These are the key concepts you need to understand to accurately answer the question.

Probability in Binomial Distribution
In a binomial distribution context, probability refers to the chance of achieving a certain number of successes in a series of trials. With parameters like the number of trials, denoted as \( n \), and the probability of success on each trial, represented by \( p \), you can determine the likelihood of different outcomes. The binomial probability formula helps in calculating the probability of getting exactly \( r \) successes in \( n \) trials:
  • \( P(X = r) = \binom{n}{r} p^r (1-p)^{n-r} \)
In this exercise, the probability of success for a single trial is 0.05, while the number of trials is 10. Because the probability \( p \) is less than 0.5, most outcomes will lean towards fewer successes, making the probability of \( r \geq 8 \) very low and \( r \leq 1 \) quite high.
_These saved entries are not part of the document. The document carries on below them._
-- ==== Sys2Proof/Proofs/EmptyQueueTick.lean ====
section
/-! PROOFS. The tick of the empty queue (R152, R431; log entry 2): time rises, the waits that last are counted, and O2. -/

namespace Sys2Proof.Machine

/-! ## What the parts of a tick count -/

/-- From device `d` to `e` counters alone have changed, and REPLY_WAIT is not among them. -/
def Dev.OtherCounts (d e : Dev) : Prop :=
  ∃ ctr, e = { d with ctr := ctr } ∧ ctrVal ctr cobInst 0x72 = ctrVal d.ctr cobInst 0x72

theorem Dev.OtherCounts.refl (d : Dev) : d.OtherCounts d := ⟨d.ctr, rfl, rfl⟩

/-- A counter of another key is counted besides. -/
theorem Dev.OtherCounts.count {d e : Dev} (h : d.OtherCounts e) (inst kind n : Nat) (hkey : inst * 256 + kind ≠ cobInst * 256 + 0x72) :
    d.OtherCounts (e.count inst kind n) := by
  obtain ⟨ctr, rfl, hval⟩ := h
  exact ⟨bump ctr inst kind n, rfl, (ctrVal_bump_other ctr inst kind n _ _ hkey.symm).trans hval⟩

/-- FENCE_WAIT of the pods (R265). -/
theorem Dev.OtherCounts.fenceTick {d e : Dev} (h : d.OtherCounts e) : d.OtherCounts e.fenceTick := by
  unfold Dev.fenceTick
  split
  · exact h
  · refine foldl_keeps d.OtherCounts _ (fun e p he => he.count _ _ _ ?_) _ e h
    simp only [podInst, cobInst]
    omega

/-- DUMP_WAIT (R529). -/
theorem Dev.OtherCounts.dumpTick {d e : Dev} (h : d.OtherCounts e) : d.OtherCounts e.dumpTick := by
  unfold Dev.dumpTick
  dsimp only
  split
  · exact h
  · exact h.count _ _ _ (by decide)

/-- ENC_RING_WAIT (R342). -/
theorem Dev.OtherCounts.ringTick {d e : Dev} (h : d.OtherCounts e) : d.OtherCounts e.ringTick := by
  unfold Dev.ringTick
  split
  · split
    · split
      · exact h.count _ _ _ (by decide)
      · exact h
    · exact h
  · exact h

/-- REPLY_WAIT while one reply waits, after counts of other kinds (R431). -/
theorem Dev.OtherCounts.replyTick_one {d e : Dev} (h : d.OtherCounts e) (w : SlotReply) (hwait : d.host.waiting = [w]) :
    ctrVal e.replyTick.ctr cobInst 0x72 =
      if w.since < d.plat.now ∧ (d.plat.now - w.since) % 1000 = 0 then (ctrVal d.ctr cobInst 0x72 + 1) % 2 ^ 64
      else ctrVal d.ctr cobInst 0x72 % 2 ^ 64 := by
  obtain ⟨ctr, rfl, hval⟩ := h
  simp only [Dev.replyTick, ctrVal_bump, hval, hwait]
  by_cases hdue : w.since < d.plat.now ∧ (d.plat.now - w.since) % 1000 = 0 <;> simp [hdue]

/-! ## The tick -/

/-- The tick of a device that works: time has gone on, other counters than REPLY_WAIT may have, and then the replies are counted. -/
theorem Dev.tick_alive (d : Dev) (h : d.pow.dead = false) :
    ∃ e, Dev.OtherCounts { d with plat := d.plat.tick } e ∧ d.tick = e.replyTick :=
  ⟨_, (Dev.OtherCounts.refl _).fenceTick.dumpTick.ringTick, by simp [Dev.tick, h]⟩

/-- The tick of a device whose domains are dead counts nothing. -/
theorem Dev.tick_dead (d : Dev) (h : d.pow.dead = true) : d.tick = { d with plat := d.plat.tick } := by simp [Dev.tick, h]

/-- A tick changes device time and counters alone. -/
theorem Dev.tick_frame (d : Dev) : ∃ ctr, d.tick = { d with plat := { d.plat with now := d.plat.now + 1 }, ctr := ctr } := by
  cases hdead : d.pow.dead
  case true => exact ⟨d.ctr, d.tick_dead hdead⟩
  case false =>
    obtain ⟨e, ⟨ctr, rfl, -⟩, ht⟩ := d.tick_alive hdead
    exact ⟨_, ht⟩

/-- With nothing that waits, a tick adds nothing to any counter. -/
theorem Dev.tick_quiet (d : Dev) (hdead : d.pow.dead = false) (hwait : d.host.waiting = []) (henc : d.enc.cur = none)
    (hdump : d.obs.dumps = []) (hplans : ∀ e ∈ d.plans, e.2.cur = none) :
    d.tick = { d with plat := d.plat.tick, ctr := bump d.ctr cobInst 0x72 0 } := by
  have hidle : d.plans.all (fun e => e.2.cur.isNone) = true := List.all_eq_true.2 fun e he => by simp [hplans e he]
  simp [Dev.tick, hdead, Dev.fenceTick, hidle, Dev.dumpTick, hdump, Dev.ringTick, henc, Dev.replyTick, hwait]

/-- Nothing added leaves a counter as it is, but for the 64 bits it keeps (R515). -/
theorem ctrVal_bump_zero (c : Tab Nat) (inst kind i k : Nat) :
    ctrVal (bump c inst kind 0) i k = ctrVal c i k % 2 ^ 64 ∨ ctrVal (bump c inst kind 0) i k = ctrVal c i k := by
  by_cases hkey : i * 256 + k = inst * 256 + kind
  · exact .inl (by simp only [ctrVal, hkey]; exact ctrVal_bump c inst kind 0)
  · exact .inr (ctrVal_bump_other c inst kind 0 i k hkey)

/-- Settles O2, by the frame of the tick and what its parts count. -/
theorem emptyQueueTicks : Obligations.EmptyQueueTicks := by
  intro s hempty
  have hstep : step s = .next (tick s) := by rw [step, hempty]
  refine ⟨fun hruns => ?runs, fun hstands => ?stands⟩
  case runs =>
    have htick : tick s = { s with dev := s.dev.tick } := by rw [tick, if_pos hruns]
    refine ⟨{ s with dev := s.dev.tick }, hstep.trans (congrArg _ htick), ?frame,
      fun hwait henc hdump hplans i k => ?quiet, fun w hdead hwait => ?reply⟩
    case frame =>
      obtain ⟨ctr, ht⟩ := s.dev.tick_frame
      rw [ht]
    case quiet =>
      dsimp only
      cases hdead : s.dev.pow.dead
      case true => exact .inr (by rw [s.dev.tick_dead hdead])
      case false =>
        rw [s.dev.tick_quiet hdead hwait henc hdump hplans]
        exact ctrVal_bump_zero _ _ _ i k
    case reply =>
      obtain ⟨e, he, ht⟩ := s.dev.tick_alive hdead
      have hcount := he.replyTick_one w hwait
      simp only [Plat.tick, Nat.lt_succ_iff] at hcount
      exact ht ▸ hcount
  case stands => rw [hstep, tick, if_neg (by simp [hstands])]

end Sys2Proof.Machine
end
Understanding probability in a binomial framework helps to predict outcomes over a set of repeated experiments.
Expected Value in Binomial Distribution
Expected value in a binomial distribution gives a long-term average number of successes you can expect to observe. It represents an `average` outcome if the experiment (with \( n \) trials) were to be repeated many times. The formula to calculate expected value \( E \) in a binomial distribution is simple:
  • \( E = n \times p \)
Using this formula, let's substitute \( n = 10 \) and \( p = 0.05 \) to find the expected number of successes:
  • \( E = 10 \times 0.05 = 0.5 \)
This means you can expect, on average, less than one success in 10 trials. This is useful in estimating future outcomes based on current or past data and probability distribution.
Skewness in Binomial Distribution
Skewness indicates the degree of asymmetry of a distribution around its mean. When examining binomial distributions, the shape depends significantly on the probability \( p \) of success.
  • A symmetric distribution occurs when \( p = 0.5 \).
  • A right-skew occurs when \( p < 0.5 \).
  • A left-skew occurs when \( p > 0.5 \).
In this exercise, since \( p = 0.05 \), we have a right-skewed distribution. This indicates a longer tail on the right side of the distribution, suggesting more probability mass towards lower numbers of successes. Understanding skewness helps in visualizing data distribution, which is crucial for statistical analysis and interpretation.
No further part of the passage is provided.